Across the entries, how many lines have the string "BitVec" in them? Reply with only a number.

Records supplied
+-------+

-- ==== Sys2Proof/Word.lean ====
section
/-! DEFINITION. The words of the W48: a byte of scratchpad, a register of the control core (R40), a 64-bit
counter or system address (R34, R275). -/

namespace Sys2Proof

/-- A byte. -/
abbrev Byte := BitVec 8

/-- A 32-bit word: a register of the control core, a CSR. -/
abbrev Word := BitVec 32

/-- A 64-bit word: TB, STEP_CNT, a system address, a schedule entry. -/
abbrev DWord := BitVec 64

end Sys2Proof
end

+-------+

Reply to the exercise
3